Introduction: The paper presents the methodology and the algorithm developed to analyze sonar images focused on fish detection in small water bodies and measurement of their parameters: volume, depth and the GPS location. The final results are stored in a table and can be exported to any numerical environment for further analysis.

Material and method: The measurement method for estimating the number of fish using the automatic robot is based on a sequential calculation of the number of occurrences of fish on the set trajectory. The data analysis from the sonar concerned automatic recognition of fish using the methods of image analysis and processing.

Results: Image analysis algorithm, a mobile robot together with its control in the 2.4 GHz band and full cryptographic communication with the data archiving station was developed as part of this study. For the three model fish ponds where verification of fish catches was carried out (548, 171 and 226 individuals), the measurement error for the described method was not exceeded 8%.

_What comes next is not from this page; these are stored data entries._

/-- A module in service that is not retraining. -/
def State.klnRuns (s : State) (m : Nat) : Bool := s.rd F.KLN_MOD_state m == 0

/-- Flits of retired modules that found no room go into the replay buffers that have room now (R24, R27); those are sent from there in order. -/
def State.klnDrain (s : State) : State :=
  s.kln.held.foldl (fun (s : State) q =>
    match (List.range 8).find? fun m => s.rd F.KLN_MOD_state m != 2 && decide ((s.klnDir m q.1).unacked.length < 512) with
    | none => { s with kln := { s.kln with held := s.kln.held ++ [q] } }
    | some m =>
      let k := s.klnDir m q.1
      s.setKln m q.1 { k with
        txSeq := (k.txSeq + 1) % 4096
        unacked := k.unacked ++ [(k.txSeq, reflit q.2 k.txSeq)]
        replay := some (k.replay.getD k.txSeq) })
    { s with kln := { s.kln with held := [] } }

/-- Everything up to an `fseq` is acknowledged: it leaves the replay buffer, a replay goes on with what is left, and flits that wait for room find
it (R24). -/
def State.klnAcked (s : State) (m d n : Nat) : State :=
  let k := s.klnDir m d
  let rest := k.unacked.filter fun q => serialOlder 12 n q.1
  if rest.length = k.unacked.length then s
  else
    let replay := k.replay.bind fun f => if serialOlder 12 n f then some f else rest.head?.map Prod.fst
    (s.setKln m d { k with unacked := rest, times := 0, replay := replay }).klnDrain

/-- The receiver acknowledges what it has taken in order (R24). -/
def State.klnAckNow (s : State) (m d : Nat) : State :=
  let k := s.klnDir m d
  (s.setKln m d { k with toAck := 0 }).klnAcked m d ((k.rxSeq + 4095) % 4096)

/-- Starts the retraining of a module (R27). -/
def State.klnRetrain (s : State) (m : Nat) : State :=
  if s.klnRuns m then ((s.wr F.KLN_MOD_state 1 m).bump F.KLN_MOD_retrains 1 m).logEv .KLN .stateChange 1 m m else s

/-- The sender replays every flit from an `fseq` on, in order and before any new one (R23, R24); the eighth replay of one flit in succession
retrains the module (R27). -/
def State.klnReplay (s : State) (m d n : Nat) : State :=
  let k := s.klnDir m d
  let l := k.unacked.filter fun q => !serialOlder 12 q.1 n
  match l with
  | [] => s.setKln m d { k with replay := none }
  | (f, _) :: _ =>
    let times := if k.replayed = f then k.times + 1 else 1
    let s := (s.setKln m d { k with replay := some f, replayed := f, times := if times = 8 then 0 else times }).bump F.KLN_MOD_replays l.length m
    if times = 8 then s.klnRetrain m else s

/-- The receiver discards a flit: counted where its CRC or its encoding is at fault, and a NAK for the `fseq` expected, which makes the sender
replay (R21, R23). -/
def State.klnDiscard (s : State) (m d : Nat) (bad : Bool) : State :=
  let k := s.klnDir m d
  let s := if bad then s.bump (if d = 0 then F.KLN_MOD_crc_g2h else F.KLN_MOD_crc_h2g) 1 m else s
  (s.setKln m d { k with discards := true }).klnReplay m d k.rxSeq

/-- The credit left on a channel of a direction (R25). -/
def State.klnCredit (s : State) (d ch : Nat) : Nat := cdiff (Tbl.getD s.kln.granted (d * 8 + ch) 0) (Tbl.getD s.kln.sent (d * 8 + ch) 0)

/-- Whether a data flit of an operation awaits its acknowledgement on any module of a direction (R26). -/
def State.klnDataOut (s : State) (d tag : Nat) : Bool :=
  ((List.range 8).any fun m => (s.klnDir m d).unacked.any fun q => flitKind q.2 == 1 && flitTag q.2 == tag)
    || s.kln.held.any fun q => q.1 == d && flitKind q.2 == 1 && flitTag q.2 == tag

/-- The number of a block in transfer across the link: direction, operation tag, index of the block. -/
def flitBlock (d : Nat) (f : List Byte) : Nat := (d * 131072 + flitTag f) * 32768 + flitBlk f

/-- The sending end of a flit that crosses a module. While a replay runs, the flit whose turn it is goes, as it stands in the buffer. Otherwise a new
one goes, and enters the buffer, where that holds fewer than 512, where a flit that carries traffic has credit, and where a completion has no data
flit of its operation left to acknowledge (R24, R25, R26). The source keeps a data flit's block until it is accepted (R361). None where nothing is
sent. -/
def State.klnSend (s : State) (m d : Nat) (f : List Byte) : Option State :=
  let k := s.klnDir m d
  let seq := flitSeq f
  match k.replay with
  | some n =>
    if seq = n ∧ k.unacked.any (fun q => q.1 == n && slice q.2 16 256 == slice f 16 256) then
      some (s.setKln m d { k with replay := (k.unacked.find? fun q => serialOlder 12 n q.1).map Prod.fst })
    else none
  | none =>
    let traffic := decide (flitKind f < 3)
    let key := d * 8 + flitChan f
    if seq ≠ k.txSeq ∨ 512 ≤ k.unacked.length ∨ (traffic ∧ s.klnCredit d (flitChan f) = 0) ∨ (flitKind f = 2 ∧ flitChan f ≠ 4 ∧ s.klnDataOut d (flitTag f)) then none
    else
      let s := s.setKln m d { k with txSeq := (k.txSeq + 1) % 4096, unacked := k.unacked ++ [(k.txSeq, f)] }
      let s : State := if flitKind f = 1 then { s with tier := { s.tier with kept := Tbl.set s.tier.kept (flitBlock d f) f } } else s
      some (if traffic then { s with kln := { s.kln with sent := Tbl.set s.kln.sent key ((Tbl.getD s.kln.sent key 0 + 1) % 2 ^ 32) } } else s)

/-- Completions that the link owes for requests of fenced partitions: each goes into a replay buffer once its channel has credit, which it uses (R25). -/
def State.klnOwed (s : State) : State :=
  let l := s.kln.owed
  (l.foldl (fun (s : State) q =>
    let key := q.1 * 8 + flitChan q.2
    if s.klnCredit q.1 (flitChan q.2) = 0 then { s with kln := { s.kln with owed := s.kln.owed ++ [q] } }
    else { s with kln := { s.kln with
      held := s.kln.held ++ [q]
      sent := Tbl.set s.kln.sent key ((Tbl.getD s.kln.sent key 0 + 1) % 2 ^ 32) } }) { s with kln := { s.kln with owed := [] } }).klnDrain

/-- A cumulative count of credits; one that is not newer grants nothing (R25). -/
def State.klnGrant (s : State) (d ch count : Nat) : State :=
  let key := d * 8 + ch
  if serialOlder 32 (Tbl.getD s.kln.granted key 0) count then
    State.klnOwed { s with kln := { s.kln with granted := Tbl.set s.kln.granted key (count % 2 ^ 32) } }
  else s

/-- A control flit (R22, R23, R27): NAK names the `fseq` expected in `aux`; FENCE and UNFENCE name their partition in the header's field. -/
def State.klnControl (s : State) (m d : Nat) (f : List Byte) : State :=
  let sub := flitSub f
  let fence := d * 64 + flitPart f
  if sub = ctlNak then s.klnReplay m (1 - d) (flitAux f % 4096)
  else if sub = ctlFence then { s with kln := { s.kln with fenced := if s.kln.fenced.contains fence then s.kln.fenced else s.kln.fenced ++ [fence] } }
  else if sub = ctlUnfence then { s with kln := { s.kln with fenced := s.kln.fenced.filter (· != fence) } }
  else if sub = ctlRetrain then s.klnRetrain m
  else s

Summary: Created robot together with the developed software has features for remote work also in the variety of harsh weather and environmental conditions, is fully automated and can be remotely controlled using Internet. Designed system enables fish spatial location (GPS coordinates and the depth). The purpose of the robot is a non-invasive measurement of the number of fish in water reservoirs and a measurement of the quality of drinking water consumed by humans, especially in situations where local sources of pollution could have a significant impact on the quality of water collected for water treatment for people and when getting to these places is difficult. The systematically used robot equipped with the appropriate sensors, can be part of early warning system against the pollution of water used by humans (drinking water, natural swimming pools) which can be dangerous for their health.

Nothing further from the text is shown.